[Start of Attachment]

-- ==== Sys2Proof/Machine/Heat.lean ====
section
/-! DEFINITION. Shared operations of the Heat Planner and the Heater Control Unit: the demand arithmetic, the grant, the
target stage and its caps, the lowering of the stage, the ramp, the measurement window, the current monitor and the
energy counter (Chapters 5 and 6). -/

namespace Sys2Proof.Machine

/-! ### Demand arithmetic (R87 to R92) -/

/-- Ew in kJ: ceiling(C × max(ΔT, 0) / 2) (R87). -/
def warmingEnergy (capacity : Nat) (deltaT : Int) : Nat := ceilDiv (capacity * deltaT.toNat) 2

/-- Pm in watts: ceiling(L × max(Tt − To, 0) / 2) (R88). -/
def holdingPower (loss : Nat) (target outside : Int) : Nat := ceilDiv (loss * (target - outside).toNat) 2

/-- Pw in watts: ceiling(Ew × 1000 / t) with t = 60 × max(M, 1) (R89). -/
def warmingPower (ew minutes : Nat) : Nat := ceilDiv (ew * 1000) (60 * max minutes 1)

/-- Qraw in claim units: ceiling(P / 250) (R90). -/
def rawClaim (p : Nat) : Nat := ceilDiv p 250

/-- Pfull in watts (R91). -/
def fullPower (rating : Nat) : Nat := rating * 250

/-- UNREACHABLE: energy is wanted and full rating cannot overcome the losses (R91). -/
def cannotReach (ew pm rating : Nat) : Bool := decide (0 < ew) && decide (fullPower rating ≤ pm)

/-- tf in minutes (R91). -/
def reachTime (ew pm rating : Nat) : Nat :=
  if ew = 0 then 0
  else if fullPower rating ≤ pm then 1080
  else min 1080 (ceilDiv (ew * 1000) ((fullPower rating - pm) * 60))

/-- The slack: M less tf, or +1080 while UNREACHABLE is set (R92). -/
def slackOf (minutes ew pm rating : Nat) : Int :=
  if cannotReach ew pm rating then 1080 else (minutes : Int) - (reachTime ew pm rating : Int)

/-- The idle values of a tick at which the HP does not run (R84). To in use, the probe's last good value and HEAT
reached are not among them. -/
def Hp.idle (hp : Hp) : Hp :=
  { hp with q := 0, slack := 1080, deltaT := 0, ew := 0, pm := 0, pw := 0, p := 0, tf := 0, short := false,
            unreachable := false, stale := false }

/-- The tick of an HP without a usable cabin temperature: Pm and P = Pm are computed, the rest idle, STALE set, Q 0
(R93). -/
def Hp.withoutTc (hp : Hp) (id : CoachIdentity) (plan : Plan) : Hp :=
  { hp.idle with stale := true, pm := holdingPower id.loss plan.target hp.toInUse,
                 p := holdingPower id.loss plan.target hp.toInUse }

/-- The full computation from a usable cabin temperature (R87 to R92), Q forced to 0 under a lockout (R93). -/
def Hp.computed (hp : Hp) (id : CoachIdentity) (plan : Plan) (tc : Int) (lockout : Bool) : Hp :=
  let deltaT := plan.target - tc
  let ew := warmingEnergy id.capacity deltaT
  let pm := holdingPower id.loss plan.target hp.toInUse
  let pw := warmingPower ew plan.minutes
  { hp with
    deltaT := deltaT, ew := ew, pm := pm, pw := pw, p := pw + pm,
    q := if lockout then 0 else min (rawClaim (pw + pm)) id.rating,
    short := decide (id.rating < rawClaim (pw + pm)),
    unreachable := cannotReach ew pm id.rating,
    tf := reachTime ew pm id.rating,
    slack := slackOf plan.minutes ew pm id.rating,
    stale := false }

/-- A lockout is set (R114). -/
def Hcu.locked (hcu : Hcu) : Bool := hcu.faultLockout || hcu.overLockout

/-- The three conditions under which the HP runs (R84). -/
def Device.hpRuns (d : Device) : Bool :=
  d.cu.phase.prepared && d.cu.matchState == .matched && d.sc.mode.heats

/-- The cabin temperature the HP may use: the last Tc in CURRENT and HELD (R35, R85). -/
def Clc.usableTc (clc : Clc) : Option Int :=
  match clc.tcState with
  | .current | .held => clc.lastStatus.map LastStatus.tc
  | .none | .stale => none

/-- The HP's values of one tick, with To in use already read (R84 to R93). -/
def Device.hpValues (d : Device) : Hp :=
  match d.hpRuns, d.cu.plan, d.identity with
  | true, some plan, some id =>
    match d.clc.usableTc with
    | some tc => d.hp.computed id plan tc d.hcu.locked
    | none => d.hp.withoutTc id plan
  | _, _, _ => d.hp.idle

/-- A probe reading within −90..+110 half-degrees is good (R86). -/
def probeGood (reading : Int) : Bool := decide (-90 ≤ reading) && decide (reading ≤ 110)

/-- The probe read at a claim tick: To in use (R86) and PROBE_FAULT (R18). -/
def Device.readProbe (d : Device) (reading : Int) : Device :=
  if probeGood reading then
    d.onHp fun hp =>
      { hp with toInUse := clampInt (-80) 100 reading, probeLast := some (clampInt (-80) 100 reading) }
  else
    (d.onHp fun hp => { hp with toInUse := hp.probeLast.getD (-60) }).onAlarms fun a => { a with probeFault := true }

/-- HEAT reached at a tick: set from Tc ≥ Tt − 2, cleared from Tc < Tt − 6 (R96). -/
def reachedAfter (reached : Bool) (tc target : Int) : Bool :=
  if reached then !decide (tc < target - 6) else decide (target - 2 ≤ tc)

/-- The evaluation of HEAT reached at a tick (R96). -/
def Device.evalReached (d : Device) : Device :=
  match d.cu.phase.identified, d.cu.plan, d.clc.usableTc with
  | true, some plan, some tc => d.onHp fun hp => { hp with reached := reachedAfter hp.reached tc plan.target }
  | _, _, _ => d

/-- The first tick at which the HP runs since HEAT became INITIAL is a change of HEAT content (R13, R94), found by the
model's own field `firstRun`: DEDUCED (log entry 28), safe. -/
def Device.markFirstRun (d : Device) : Device :=
  if d.hpRuns && d.hp.firstRun then (d.onHp fun hp => { hp with firstRun := false }).touchHeat else d

/-- The HP's work at a claim tick (R84 to R94, R96). -/
def Device.hpTick (d : Device) (reading : Int) : Device :=
  let d := d.readProbe reading
  let d := d.onHp fun _ => d.hpValues
  d.evalReached.markFirstRun

/-! ### Grant (R100, R101) -/

/-- A Peer Table entry is ahead of the own coach (R100). -/
def PeerEntry.ahead (e : PeerEntry) (slack : Int) (station : Nat) : Bool :=
  e.mode.heats && (decide (e.slack < slack) || (decide (e.slack = slack) && decide (e.station < station)))

/-- A: the sum of the claims of the ahead entries (R100). -/
def Device.claimsAhead (d : Device) : Nat :=
  ((d.lu.peers.filter fun e => e.ahead d.hp.slack d.conf.station).map PeerEntry.q).sum

/-- The grant of this tick (R101). -/
def Device.grantNow (d : Device) : Nat :=
  if d.sc.mode.heats then
    if d.sc.mode = .isolated ∨ d.sc.alarms.shedLineFault = true then min d.hp.q d.conf.fairShare
    else min d.hp.q (d.conf.budget - d.claimsAhead)
  else 0

/-! ### Target stage and caps (R102 to R104) -/

/-- The nominal power of stage `s` in watts (R102). -/
def nominalPower (rating stages s : Nat) : Nat := rating * 250 * s / stages

/-- The largest stage up to `s` whose nominal power is at most `limit` watts. -/
def stageWithin (rating stages limit : Nat) : Nat → Nat
  | 0 => 0
  | s + 1 => if nominalPower rating stages (s + 1) ≤ limit then s + 1 else stageWithin rating stages limit s

/-- The window stage (R103); 0 with no identity held. -/
def Device.windowStage (d : Device) : Nat :=
  match d.identity with
  | none => 0
  | some id => stageWithin id.rating id.stages (d.conf.windowAllowance * 250) id.stages

/-- A cap that holds the stage at 0: shed, lockout, mode, heat computation (R102). -/
def Device.capZero (d : Device) : Bool :=
  d.hcu.asserted || d.hcu.locked || !d.sc.mode.heats || !d.cu.phase.prepared || d.cu.matchState != .matched
    || d.identity.isNone

/-- The stage lowered by the window cap (R102, R103). -/
def Device.underWindow (d : Device) (s : Nat) : Nat := if d.hcu.windowFlag then min s d.windowStage else s

/-- The stage lowered by the rejoin cap (R102, R115). -/
def Device.underRejoin (d : Device) (s : Nat) : Nat :=
  match d.hcu.rejoinCap with
  | none => s
  | some cap => min s cap

/-- floor(G × S / Pr) (R102). -/
def Device.grantStage (d : Device) : Nat :=
  match d.identity with
  | none => 0
  | some id => d.hcu.grant * id.stages / id.rating

/-- The target stage s* from the grant and every cap in force (R102). -/
def Device.targetStage (d : Device) : Nat :=
  if d.capZero then 0 else d.underRejoin (d.underWindow d.grantStage)

/-- A pending raise above the new target is cleared (R104). -/
def keepRaise (target : Nat) : Option Nat → Option Nat
  | none => none
  | some s => if s ≤ target then some s else none

/-- The HCU lowered to a target: the stage and a pending raise above it follow (R104). -/
def Hcu.lowerTo (hcu : Hcu) (target : Nat) : Hcu :=
  { hcu with target := target, stage := min hcu.stage target, raise := keepRaise target hcu.raise }

/-- The HCU lowers the stage at once where a cap has come into force or become lower, to a target stage that this lowers;
a cap that ends between ticks raises nothing (R104). -/
def Device.capStage (d : Device) : Device := d.onHcu fun hcu => hcu.lowerTo (min hcu.target d.targetStage)

/-- A cap comes into force: the HCU works the target stage out again and lowers the stage to it at once (R102, R104). -/
def Device.takeCap (d : Device) : Device := d.onHcu fun hcu => hcu.lowerTo d.targetStage

/-- A condition that forces Q to 0 between ticks (R93). -/
def Device.claimForced (d : Device) : Bool :=
  !d.cu.phase.prepared || d.cu.matchState != .matched || !d.sc.mode.heats || d.clc.tcState == .stale || d.hcu.locked

/-- Q forced to 0 and with it G (R93, R104). -/
def Device.forceClaim (d : Device) : Device :=
  if d.claimForced then (d.onHp fun hp => { hp with q := 0 }).onHcu fun hcu => { hcu with grant := 0 } else d

/-! ### Claim tick of the HCU (R99, R105) -/

/-- The stage choice of a tick: lowered at once, or a pending raise of one step, none while the hold-off runs or the
shed sense is ASSERTED (R99 step 3, R105). -/
def Hcu.choose (hcu : Hcu) (target : Nat) : Hcu :=
  if target ≤ hcu.stage then { hcu with target := target, stage := target, raise := none }
  else if hcu.holdOff.isSome || hcu.asserted then { hcu with target := target, raise := none }
  else { hcu with target := target, raise := some (min target (hcu.stage + 1)) }

/-- Grant, target stage and stage of a tick (R99 steps 2 and 3). -/
def Device.hcuTick (d : Device) : Device :=
  let d := d.onHcu fun hcu => { hcu with grant := d.grantNow }
  d.onHcu fun hcu => hcu.choose d.targetStage

/-- The energy of stage `s` over one tick, in joules (R116). -/
def tickEnergy (id : CoachIdentity) (s : Nat) : Nat := id.rating * 500 * s / id.stages

/-- The energy counter after adding, saturating with SAT (R116). -/
def Hcu.addEnergy (hcu : Hcu) (joules : Nat) : Hcu :=
  if hcu.energy + joules ≤ Config.energyMax then { hcu with energy := hcu.energy + joules }
  else { hcu with energy := Config.energyMax, sat := true }

/-- The energy of the stage held when the tick fell is counted while an identity is held (R99 step 4, R116). -/
def Device.countEnergy (d : Device) (stage : Nat) : Device :=
  match d.identity with
  | none => d
  | some id => d.onHcu fun hcu => hcu.addEnergy (tickEnergy id stage)

/-! ### Announce, then draw (R106) -/

/-- The pending raise is covered by the announced claim and still at or below the target as the caps stand (R106). -/
def Device.raiseCovered (d : Device) (s : Nat) : Bool :=
  match d.identity with
  | none => false
  | some id => decide (id.rating * s ≤ d.hcu.announced * id.stages) && decide (s ≤ d.targetStage)

/-- A pending raise that is covered is applied (R106). -/
def Device.applyRaise (d : Device) : Device :=
  match d.hcu.raise with
  | none => d
  | some s => if d.raiseCovered s then d.onHcu fun hcu => { hcu with stage := s, raise := none } else d

/-- A completed NOTICE at the HCU: Qa takes the snapshot's claim, then a covered raise is applied (R106). -/
def Device.announce (d : Device) (claim : Nat) : Device :=
  (d.onHcu fun hcu => { hcu with announced := claim }).applyRaise

/-! ### Measurement window of the HCU (R110, R111) -/

/-- A window request at the HCU: EFFECTIVE at once when the stage already meets the window stage, otherwise the stage
is lowered and 100 ms of settling start (R110). The WINDOW flag makes it a change of HEAT content. -/
def Device.hcuWindowRequest (d : Device) : Device :=
  (if d.hcu.stage ≤ d.windowStage then
      (d.onHcu fun hcu => { hcu with window := .effective }).takeCap
    else
      (d.onHcu fun hcu => { hcu with window := .settling, settling := d.timer Config.windowSettling }).takeCap).touchHeat

/-- A window release at the HCU; with the state NONE it is ignored (R111). -/
def Device.hcuWindowRelease (d : Device) : Device :=
  if d.hcu.window = .none then d
  else (d.onHcu fun hcu => { hcu with window := .none, settling := none }).touchHeat

/-! ### Heater current monitor (R112, R113) -/

/-- The full power the monitor compares with (R112). -/
def Device.monitorFull (d : Device) : Nat :=
  match d.identity with
  | none => Config.powerWithoutIdentity
  | some id => fullPower id.rating

/-- The nominal power of the commanded stage. -/
def Device.stagePower (d : Device) : Nat :=
  match d.identity with
  | none => 0
  | some id => nominalPower id.rating id.stages d.hcu.stage

/-- The measured power is above 110 % of the stage's nominal power (R112). -/
def Device.overdrawn (d : Device) : Bool := decide (11 * d.stagePower < 10 * d.pins.power)

/-- The measured power is above 5 % of Pfull (R112, R113). -/
def Device.draws (d : Device) : Bool := decide (d.monitorFull < 20 * d.pins.power)

/-- The measured power is below 5 % of Pfull (R112, R113). -/
def Device.drawsNothing (d : Device) : Bool := decide (20 * d.pins.power < d.monitorFull)

/-- The monitor works: the current sense is fitted and the mode is neither START nor HALT (R112, R118). -/
def Device.monitorWorks (d : Device) : Bool := d.conf.currentFitted && d.sc.mode.hears

/-- The monitor state that stage, draw, pull and contactor check call for (Table 41). DEDUCED (log entry 10), unsafe. -/
def Device.monitorWanted (d : Device) : Monitor :=
  if !d.monitorWorks then .watching
  else if 0 < d.hcu.stage then (if d.overdrawn then .overTiming else .watching)
  else if d.hcu.pull = .none ∧ d.hcu.armed = true ∧ d.draws = true then .stuckTiming
  else .watching

/-- The timer a monitor state is entered with. -/
def Device.monitorTimerFor (d : Device) : Monitor → Timer
  | .watching => none
  | .overTiming => d.timer Config.overcurrentTime
  | .stuckTiming => d.timer Config.stuckTime

/-- A shed pull in progress is released at the moment the draw is below 5 % of Pfull (R112, R113). -/
def Device.releasePull (d : Device) : Device :=
  if d.hcu.pull ≠ .none ∧ d.drawsNothing = true then
    d.onHcu fun hcu => { hcu with pull := .none, pullTimer := none }
  else d

/-- The monitor takes the state called for, with its timer; a timing that goes on keeps its timer (Table 41). -/
def Device.followMonitor (d : Device) : Device :=
  if d.hcu.monitor = d.monitorWanted then d
  else d.onHcu fun hcu => { hcu with monitor := d.monitorWanted, monitorTimer := d.monitorTimerFor d.monitorWanted }

/-- The monitor follows the draw and the stage, a pull ends with the draw (R112, R113). -/
def Device.watchPower (d : Device) : Device := d.releasePull.followMonitor

/-- A shed pull begins, with its 10 s timer (R112, R113). -/
def Device.beginPull (d : Device) (pull : ShedPull) : Device :=
  d.onHcu fun hcu =>
    { hcu with pull := pull, pullTimer := d.timer Config.shedPull, monitor := .watching, monitorTimer := none }

end Sys2Proof.Machine
end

[End of Attachment]

Your goal -
Scan the listing above and tally the lines that include the string "limit". Write the total and nothing more.

Solution for this task -
3